- Task inputs -
-- ==== Sys2Proof/Machine/Dispatching.lean ====
section
/-!
DEFINITION. The scheduler's commands: dispatch and its order (R95, R100 to R104), creation of tile tasks (R98),
re-creation (R42), rebinding (R103), cancel and kick by the host (R97, R107), context disable (R111), core time (R112).
-/

namespace Sys2Proof.Machine

/-! ## Candidate clusters (R100) -/

/-- Whether a cluster's cores are clocked and powered (Table 12-3, R338). -/
def clusterRuns (s : State) (k : Nat) : Bool :=
  match mode s with
  | 5 => true
  | 6 => true
  | 4 => !s.pwr.gated.contains k
  | 3 => k == 0
  | _ => false

/-- Whether a cluster is under a rotation step or another running test. -/
def clusterTested (s : State) (k : Nat) : Bool :=
  (s.bst.rotStep != 0 && get s fld.bistStatus.ROT_CLUSTER == k) || blockTested s k

/-- Whether a cluster is in dispatch: present, enabled, powered, not removed and not under test. -/
def clusterOpen (s : State) (k : Nat) : Bool :=
  decide (k < clusters s.member) && hasBit s fld.schedClusters.SCHED_CLUSTERS k && clusterRuns s k
    && !clusterTested s k && !s.bst.removed.contains k

/-- Whether R20 allows a task on a cluster. -/
def svcAllows (s : State) (t : Task) (k : Nat) : Bool :=
  if on s fld.sched.SVC then (k == 0) == t.prog.svc else true

/-- Bytes of a cluster's tile store that a task takes: scratch area and staged tile (R95). -/
def storeNeed (s : State) (t : Task) : Nat := t.prog.scratch + tileLen s t

/-- Bytes of a tile store (R27). -/
def storeSize : Nat := 1048576

/-- Bytes in use in a cluster's tile store (TS_USED). -/
def storeUsed (s : State) (k : Nat) : Nat :=
  (((allTasks s).filter (fun t => match t.st with | .running c => c / 8 == k | _ => false)).map (storeNeed s)).sum

/-- Whether a core is a candidate for a READY task (R100). While HOLD ends, the work of the epochs that rest held back
waits (R339). -/
def candidate (s : State) (k : Nat) (t : Task) : Bool :=
  clusterOpen s k && svcAllows s t k && !(mode s == 4 && s.pwr.trans.isSome && !dFirm t.desc) && decide (storeUsed s k + storeNeed s t ≤ storeSize)
    && (match t.spill with | some h => h == k | none => true)

/-! ## Choice (R104) -/

/-- The effective priority (R104, R112). -/
def effPrio (s : State) (t : Task) : Nat := if hasBit s fld.ctxStatus.CTX_STATUS 1 t.ctx then 15 else dPrio t.desc

/-- The affinity wait in nanoseconds: 54 CK_FAB cycles (R102). -/
def affinityWait : W64 := 54

/-- Whether a task's affinity wait has ended (R102). -/
def waitOver (s : State) (t : Task) : Bool := t.waited || decide (timeDiff s.ot (t.readyAt + affinityWait) ≥ 0)

/-- Whether a core may take a task now under its affinity wait (R102). -/
def mayTake (s : State) (k : Nat) (t : Task) : Bool :=
  match t.spill, t.affine with
  | some _, _ => true
  | none, none => true
  | none, some a => a == k / 8 || waitOver s t

/-- Whether a task is better than another for a core (R104). -/
def better (s : State) (k : Nat) (a b : Task) : Bool :=
  let aff := fun (t : Task) => if t.lastCore = some k ∧ dNoaff t.desc = false then 0 else 1
  let d := timeDiff a.readyAt b.readyAt
  let pa := effPrio s a
  let pb := effPrio s b
  pa < pb || (pa == pb && (aff a < aff b || (aff a == aff b && (d < 0 || (d == 0 && a.slot < b.slot)))))

/-- The best of a list of tasks for a core. -/
def bestOf (s : State) (k : Nat) (ts : List Task) : Option Task :=
  ts.foldl (fun best t =>
    match best with
    | some b => if better s k t b then some t else some b
    | none => some t) none

/-- The task that a free core takes (R104). -/
def choose (s : State) (k : Nat) : Option Task :=
  let ready := (allTasks s).filter (fun t => t.st == .ready && candidate s (k / 8) t)
  let aff := ready.filter (fun t => t.affine == some (k / 8))
  if aff.isEmpty then bestOf s k (ready.filter (mayTake s k)) else bestOf s k aff

/-- The top-left pixel of a task's tile as cr.torg gives it, and its size as cr.tsize does (Table 2-3). -/
def tileWords (s : State) (t : Task) : W32 × W32 :=
  match t.canvas with
  | some c =>
    let r := tileRect s c (dRow t.desc) (dCol t.desc)
    (BitVec.ofNat 32 (r.y % 65536 * 65536 + r.x % 65536), BitVec.ofNat 32 (r.h % 65536 * 65536 + r.w % 65536))
  | none => (0, 0)

/-- A run started from the entry point: registers zero, a new scratch area (R22, R95), and the control registers that stay
for the run (R23); a task whose state was saved goes on with it (R19). -/
def startRun (k : Nat) (t : Task) (s : State) : State :=
  if t.saved then
    setTask { t with st := .running k, lastCore := some k, saved := false, spill := none, front := none,
                     was := some t.st } s
  else
    let lat := match t.canvas, t.epoch with
      | some c, some e => latchOf s c e
      | _, _ => 0
    let per := match t.canvas with
      | some c => fcPeriod s (canvasFc s c)
      | none => 0
    setTask { t with
      st := .running k, lastCore := some k, pc := BitVec.ofNat 32 (t.prog.entry * 8), sregs := [], vregs := [],
      pregs := [], core := k, torg := (tileWords s t).1, tsize := (tileWords s t).2, priv := privileged s t,
      front := none, was := some t.st, scratch := [], staged := [], stores := [], steps := 0, runs := t.runs + 1, latch := lat,
      period := per } s

/-- DISPATCH (R104): the lowest free core for which a task may be taken takes it. -/
def execDispatch (s : State) : Out :=
  match (if on s fld.sched.EN && !blockTested s 20 then List.range (clusters s.member * 8) else []).find? (fun k =>
      clusterOpen s (k / 8) && (taskOn s k).isNone && (choose s k).isSome) with
  | none => .next s
  | some k =>
    match choose s k with
    | none => .next s
    | some t => .next (startRun k t s)

/-- AFFINITY_WAIT_END (R102): time reaches the end of a READY task's wait. -/
def execAffinityWaitEnd (slot : Nat) (s : State) : Out :=
  match taskAt s slot with
  | none => .next s
  | some t =>
    .next (if t.st = .ready then setTask { t with waited := true } (advance (t.readyAt + affinityWait) s) else s)

/-! ## Creation -/

/-- A job after its next tile task is created: gone with its last tile, else one tile on. -/
def takeTile (q : List CreateJob) (j : CreateJob) : List CreateJob :=
  match q with
  | [] => []
  | x :: xs => if x = j then (if j.next + 1 < j.total then { j with next := j.next + 1 } :: xs else xs) else x :: takeTile xs j

/-- TILE_TASK_CREATE (R98): the next tile task of the first job whose context can take a slot, when a slot is free. -/
def execTileTaskCreate (s : State) : Out :=
  match s.sch.createQ.find? (fun j => !slotQuotaHit s j.ctx && !blockTested s 20), nextSlot s with
  | some j, some slot =>
    let cols := tileCols s j.canvas
    let d := withTile j.desc (j.next / cols) (j.next % cols)
    .next (createTask d j.ctx j.epoch j.prog (some j.tmpl) none slot
      { s with sch := { s.sch with createQ := takeTile s.sch.createQ j } })
  | _, _ => .next s

/-- TASK_RECREATE (R42): the first invalidated completed task whose context is enabled and can take a slot (R111). -/
def execTaskRecreate (s : State) : Out :=
  match s.sch.recreateQ.find? (fun d => slotFree s d.ctx && ctxLive s d.ctx && !blockTested s 20), nextSlot s with
  | some d, some slot =>
    let s := { s with sch := { s.sch with recreateQ := s.sch.recreateQ.filter (fun x => x.id != d.id) } }
    let s := createTask d.desc d.ctx (some d.epoch) d.prog d.tmpl d.parent slot s
    match taskAt s slot with
    | none => .next s
    | some t =>
      let t := { t with id := d.id, depth := d.depth, runs := d.runs, cycles := d.cycles, lastCore := d.core }
      .next (setTask { t with affine := affineOf s t } s)
  | _, _ => .next s

/-- The cluster that a saved task moves to (R103). -/
def rebindTo (s : State) (t : Task) : Option Nat :=
  (List.range (clusters s.member)).find? (fun k =>
    clusterOpen s k && svcAllows s t k && !(mode s == 4 && s.pwr.trans.isSome && !dFirm t.desc) && decide (storeNeed s t ≤ storeSize))

/-- Whether a cluster has left dispatch for good (R103). -/
def clusterGone (s : State) (k : Nat) : Bool :=
  !hasBit s fld.schedClusters.SCHED_CLUSTERS k || s.bst.removed.contains k

/-- TASK_REBIND (R103). -/
def execTaskRebind (slot : Nat) (s : State) : Out :=
  match taskAt s slot with
  | none => .next s
  | some t =>
    match t.spill with
    | none => .next s
    | some k =>
      if !clusterGone s k then .next s
      else match rebindTo s t with
        | none => .next s
        | some h => .next (setTask { t with spill := some h, affine := if dNoaff t.desc then none else some h } s)

/-! ## Host writes of the scheduler -/

/-- The state by which a cancel acts on a task (Table 4-6): in the cycle of the dispatch or squash before it, the state from
before that (R106). -/
def cancelState (same : Bool) (t : Task) : TState := if same then t.was.getD t.st else t.st

/-- The effect of a SCHED_CANCEL write (R107, Table 4-6); `same` where it falls in the CK_FAB cycle of the command before it
(R106). -/
def cancelWrite (fn : Nat) (v : W32) (same : Bool) (s : State) : State :=
  let slot := v.toNat % 65536
  let c := v.toNat / 65536 % 128
  if !isPf fn && ctxOwner s c != fn then bump .cancelRefused s
  else match taskAt s slot with
    | none => s
    | some t => if t.ctx = c then cancelBy (cancelState same t) t s else bump .cancelRefused s

/-- SCHED_CANCEL (R107). -/
def execSchedCancel (fn : Nat) (v : W32) (same : Bool) (s : State) : Out :=
  .next (hostWrite fn .schedCancel 0 0 v (cancelWrite fn v same) s)

/-- The effect of a SCHED_KICK write: a kind 8 template of the function's contexts releases (R97, R274). -/
def kickSched (fn : Nat) (v : W32) (s : State) : State :=
  let n := v.toNat % 256
  if !isPf fn && ctxOwner s (tmplCtx s n) != fn then denied fn (RegId.off .schedKick 0 0) s
  else if tmplKind s n = 8 ∧ tmplTaken s n = false then releaseOne n (tmplDesc s n) none 8 none s else s

/-- SCHED_KICK (R97). -/
def execSchedKick (fn : Nat) (v : W32) (s : State) : Out :=
  .next (hostWrite fn .schedKick 0 0 v (kickSched fn v) s)

/-- The tiles of SPEC tasks of a context that were still to be created, or created again, are noted as undone in their open
epochs, which treat them as unfinished (R98, R42, R131). -/
def noteUndone (c : Nat) (s : State) : State :=
  let s1 := forEach (s.sch.createQ.filter (fun j => j.ctx == c && !dFirm j.desc)) (fun j u =>
    match j.epoch with
    | some e => updRec j.canvas e (fun r => { r with undone := r.undone ++ (List.range (j.total - j.next)).map (fun k => j.next + k) }) u
    | none => u) s
  forEach (s.sch.recreateQ.filter (fun d => d.ctx == c)) (fun d u =>
    updRec d.canvas d.epoch (fun r => { r with undone := r.undone ++ [tileNo u d.canvas (dRow d.desc) (dCol d.desc)] }) u) s1

/-- A context disabled: its releases stop and its tasks are cancelled; EN falls with the last of them (R111). -/
def disableCtx (c : Nat) (s : State) : State :=
  if !on s fld.ctxCtrl.EN c || s.sch.ctxClosing.contains c then s
  else
    let s := noteUndone c s
    let s := { s with sch := { s.sch with
      ctxClosing := s.sch.ctxClosing ++ [c]
      createQ := s.sch.createQ.filter (fun j => j.ctx != c)
      recreateQ := s.sch.recreateQ.filter (fun d => d.ctx != c) } }
    closeCtx c (cancelCtx c s)

/-- The effect of a write of CTX_CTRL (R110, R111, R366). -/
def ctxWrite (pf : Bool) (c : Nat) (v : W32) (s : State) : State :=
  let was := on s fld.ctxCtrl.EN c
  let now := v.toNat % 2 == 1
  let owner := v.toNat / 256 % 32
  let v' := if owner == ctxOwner s c || fnExists s owner then v
    else BitVec.ofNat 32 (withBits v.toNat 8 5 (ctxOwner s c))
  let s := plainWrite pf .ctxCtrl c 0 v' s
  if was && !now then disableCtx c (put fld.ctxCtrl.EN 1 s c)
  else if !was && now then { s with swcnt := s.swcnt.filter (fun x => x.1 / 8 != c) }
  else s

/-- CTX_DISABLE (R111). -/
def execCtxDisable (fn ctx : Nat) (v : W32) (s : State) : Out :=
  if 128 ≤ ctx then .next s else .next (hostWrite fn .ctxCtrl ctx 0 v (ctxWrite (isPf fn) ctx v) s)

/-- The frame at whose instant a context's running core-time period ends (R112): the one after the last period's end; where
no period has ended on this clock, the present frame if outward time is at its instant, else the next. -/
def periodFrame (s : State) (ctx n : Nat) (f : FClock) : W64 :=
  let cur := f.cur s.ot
  let first := if f.inst cur = s.ot then cur else cur + 1
  match Map.find? s.sch.ctEnd ctx with
  | some (m, k) => if m = n ∧ timeDiff (cur + 1) (k + 1) ≥ 0 then k + 1 else first
  | none => first

/-- The period of a context's core time ends (R112, R113). -/
def endPeriod (ctx : Nat) (s : State) : State :=
    let used := Map.get (fun _ => 0) s.sch.ctCount ctx
    let quota := get s fld.ctxQuotaCt.QUOTA_CT ctx
    let s := { s with sch := { s.sch with ctCount := Map.del s.sch.ctCount ctx } }
    let s := put fld.ctxUseCt.USE_CT (Nat.min (used / 1024) 0xFFFFFF) s ctx
    quotaBit ctx 1 (quota != 0 && decide (quota * 1024 < used)) s

/-- CORE_TIME_PERIOD_END (R112): outward time reaches the next frame instant of the context's reference frame clock. -/
def execCoreTimePeriodEnd (ctx : Nat) (s : State) : Out :=
  let n := get s fld.ctxCtrl.FC ctx
  match (if 128 ≤ ctx then none else fclock s n) with
  | none => .next s
  | some f =>
    let k := periodFrame s ctx n f
    let s := advance (f.inst k) s
    .next (endPeriod ctx { s with sch := { s.sch with ctEnd := Map.put s.sch.ctEnd ctx (n, k) } })

end Sys2Proof.Machine
end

- Problem to solve -
Scanning the data above, copy out every line where "nextSlot" is found.

- Your solution -
  match s.sch.createQ.find? (fun j => !slotQuotaHit s j.ctx && !blockTested s 20), nextSlot s with
  match s.sch.recreateQ.find? (fun d => slotFree s d.ctx && ctxLive s d.ctx && !blockTested s 20), nextSlot s with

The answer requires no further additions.